──────── Data to use ────────
/-! ## FREE of every bank (R106) -/

/-- FREE of the first `n` banks completes, frees them and keeps their words, and leaves the other banks. -/
theorem execAll_free_range (hs : s.Inv) {n : Nat} (hn : n ≤ s.cfg.nbanks) :
    ∃ t, execAll ((List.range n).map fun b => .free (BitVec.ofNat 4 b)) s = some t ∧ t.Inv ∧ t.cfg = s.cfg ∧
      ∀ b, t.bank b = if b < n then ⟨false, 0, 0, (s.bank b).words⟩ else s.bank b := by
  induction n with
  | zero => exact ⟨s, rfl, hs, rfl, fun b => rfl⟩
  | succ n ih =>
    obtain ⟨t, hall, ht, hcfg, hbanks⟩ := ih (by omega)
    have hb : n < t.cfg.nbanks := by rw [hcfg]; omega
    have hix := ht.toNat_bankIx hb
    have hexec := exec_free (bt := BitVec.ofNat 4 n) ht (hix.symm ▸ hb)
    rw [hix] at hexec
    refine ⟨_, ?_, ht.exec hexec, hcfg, fun b => ?_⟩
    · rw [List.range_succ, List.map_append, execAll_append hall]
      exact execAll_singleton hexec
    · rw [State.withResponse_bank, State.setDescriptor_eq, State.bank_setBank, hbanks, hbanks]
      have hlen := ht.lt_length hb
      by_cases hbn : b = n
      · subst hbn
        simp [hlen]
      · simp [hbn, show b < n + 1 ↔ b < n by omega]

end

/-- Settles O49: the banks below `NBANKS` are those that the FREEs of the first `NBANKS` banks free. -/
theorem freeEveryBankReachesAllFree : Obligations.FreeEveryBankReachesAllFree := by
  intro s hs
  obtain ⟨t, hall, -, -, hbanks⟩ := execAll_free_range hs le_rfl
  refine ⟨t, hall, fun b hb => ?_⟩
  simp [State.valid, State.bitlen, State.wcount, State.word, Bank.word, hbanks, hb]

/-! ## CREATE (R62) -/

theorem length_loadWords (bt : BankIx) (ws : List Word) (i : Nat) : (loadWords bt i ws).length = ws.length := by
  induction ws generalizing i with
  | nil => rfl
  | cons w ws ih => rw [loadWords, List.length_cons, ih, List.length_cons]

/-- The LDWs of a list of words into a free bank complete and write them from index `i` on, and nothing else. -/
theorem execAll_loadWords {bt : BankIx} (ws : List Word) {i : Nat} {s : State} (hs : s.Inv)
    (hb : bt.toNat < s.cfg.nbanks) (hv : s.valid bt.toNat = false) (hfit : i + ws.length ≤ s.cfg.wmax) :
    ∃ t, execAll (loadWords bt i ws) s = some t ∧ t.Inv ∧ OnlyBank bt.toNat s t ∧ t.valid bt.toNat = false ∧
      ∀ k, t.word bt.toNat k =
        if i ≤ k ∧ k < i + ws.length then ws.getD (k - i) 0 else s.word bt.toNat k := by
  induction ws generalizing i s with
  | nil => exact ⟨s, rfl, hs, ⟨rfl, rfl, rfl, rfl, rfl, fun _ _ => rfl⟩, hv, fun k => (if_neg (by simp)).symm⟩
  | cons w ws ih =>
    rw [List.length_cons] at hfit
    have hi := hs.toNat_ofNat (n := i) (by omega)
    obtain ⟨-, -, -, hwrites⟩ := ldwWritesOneWord s bt (BitVec.ofNat 64 i) w hs hb
    obtain ⟨u, hexec, -, honly, ⟨hvalid, -⟩, hword, hothers⟩ := hwrites hv (by omega)
    rw [hi] at hword hothers
    have hcfg : u.cfg = s.cfg := honly.1
    obtain ⟨t, hall, ht, honly', hvt, hwords⟩ := ih (i := i + 1) (hs.exec hexec) (hcfg ▸ hb) (hvalid.trans hv)
      (by rw [hcfg]; omega)
    refine ⟨t, (execAll_cons hexec _).trans hall, ht, onlyBank_trans honly honly', hvt, fun k => ?_⟩
    rw [hwords, List.length_cons]
    rcases Nat.lt_trichotomy k i with hk | rfl | hk
    · rw [if_neg (by omega), if_neg (by omega), hothers k (by omega)]
    · rw [if_neg (by omega), if_pos (by omega), hword, Nat.sub_self, List.getD_cons_zero]
    · rw [hothers k (by omega), show k - i = k - (i + 1) + 1 by omega, List.getD_cons_succ]
      exact if_congr (by omega) rfl rfl

/-- The FREE and the LDWs of CREATE complete and leave a free bank that starts with the words. -/
theorem execAll_free_loadWords {s : State} {bt : BankIx} {ws : List Word} (hs : s.Inv) (hb : bt.toNat < s.cfg.nbanks)
    (hfit : ws.length ≤ s.cfg.wmax) :
    ∃ t, execAll (.free bt :: loadWords bt 0 ws) s = some t ∧ t.Inv ∧ OnlyBank bt.toNat s t ∧
      t.valid bt.toNat = false ∧
      ∀ k, t.word bt.toNat k = if k < ws.length then ws.getD k 0 else s.word bt.toNat k := by
  obtain ⟨-, ⟨u, hexec, -, honly, hvalid, -, -, hkeep⟩, -⟩ := freeReleasesTheBank s bt hs hb
  have hcfg : u.cfg = s.cfg := honly.1
  obtain ⟨t, hall, ht, honly', hvt, hwords⟩ := execAll_loadWords ws (i := 0) (hs.exec hexec) (hcfg ▸ hb) hvalid
    (by rw [hcfg]; omega)
  exact ⟨t, (execAll_cons hexec _).trans hall, ht, onlyBank_trans honly honly', hvt, fun k => by simp [hwords, hkeep]⟩

/-- Settles O50: behind the FREE and the LDWs, NEW finds a free bank with the words in place, and answers by its check of
the capacity. -/
theorem createBuildsTheInstance : Obligations.CreateBuildsTheInstance := by
  intro s bt bitLength ws hs hb hfit
  refine ⟨by simp [create, length_loadWords], ?_⟩
  obtain ⟨u, hall, hu, honly, hv, hwords⟩ := execAll_free_loadWords hs hb hfit
  have hcfg : u.cfg = s.cfg := honly.1
  have hcount := hs.toNat_ofNat hfit
  have hrun : ∀ {t}, exec (.new bt bitLength (BitVec.ofNat 64 ws.length)) u = .next t →
      execAll (create bt bitLength ws) s = some t := fun hexec =>
    (execAll_append hall _).trans (execAll_singleton hexec)
  obtain ⟨-, -, -, hlacks, hbuilds⟩ :=
    newConstructsOverTheWords u bt bitLength (BitVec.ofNat 64 ws.length) hu (hcfg ▸ hb)
  rw [hcount, hcfg] at hlacks hbuilds
  rcases Nat.lt_or_ge (ws.length * 64) bitLength.toNat with hcap | hcap
  · obtain ⟨d, hd, hexec⟩ := hlacks hv hfit hcap
    exact ⟨_, hrun hexec, honly, hwords, fun h => absurd h (Nat.not_le.2 hcap), fun _ => ⟨⟨d, rfl, hd⟩, hv⟩⟩
  · obtain ⟨t, hexec, hsucc, honly', hvalid, hbitlen, hwcount, hkeep⟩ := hbuilds hv hfit hcap
    exact ⟨t, hrun hexec, onlyBank_trans honly honly', fun k => (hkeep k).trans (hwords k),
      fun _ => ⟨hsucc, hvalid, hbitlen, hwcount⟩, fun h => absurd h (Nat.not_lt.2 hcap)⟩

end Sys2Proof.Machine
────────
**What you will do**
Only one stretch of the entries above is wanted: the lines from the one containing "k 0 else s.word bt.toNat k := by" through the one containing "(execAll_append hall _).trans". Please reproduce it exactly.

**Response**
      ∀ k, t.word bt.toNat k = if k < ws.length then ws.getD k 0 else s.word bt.toNat k := by
  obtain ⟨-, ⟨u, hexec, -, honly, hvalid, -, -, hkeep⟩, -⟩ := freeReleasesTheBank s bt hs hb
  have hcfg : u.cfg = s.cfg := honly.1
  obtain ⟨t, hall, ht, honly', hvt, hwords⟩ := execAll_loadWords ws (i := 0) (hs.exec hexec) (hcfg ▸ hb) hvalid
    (by rw [hcfg]; omega)
  exact ⟨t, (execAll_cons hexec _).trans hall, ht, onlyBank_trans honly honly', hvt, fun k => by simp [hwords, hkeep]⟩

/-- Settles O50: behind the FREE and the LDWs, NEW finds a free bank with the words in place, and answers by its check of
the capacity. -/
theorem createBuildsTheInstance : Obligations.CreateBuildsTheInstance := by
  intro s bt bitLength ws hs hb hfit
  refine ⟨by simp [create, length_loadWords], ?_⟩
  obtain ⟨u, hall, hu, honly, hv, hwords⟩ := execAll_free_loadWords hs hb hfit
  have hcfg : u.cfg = s.cfg := honly.1
  have hcount := hs.toNat_ofNat hfit
  have hrun : ∀ {t}, exec (.new bt bitLength (BitVec.ofNat 64 ws.length)) u = .next t →
      execAll (create bt bitLength ws) s = some t := fun hexec =>
    (execAll_append hall _).trans (execAll_singleton hexec)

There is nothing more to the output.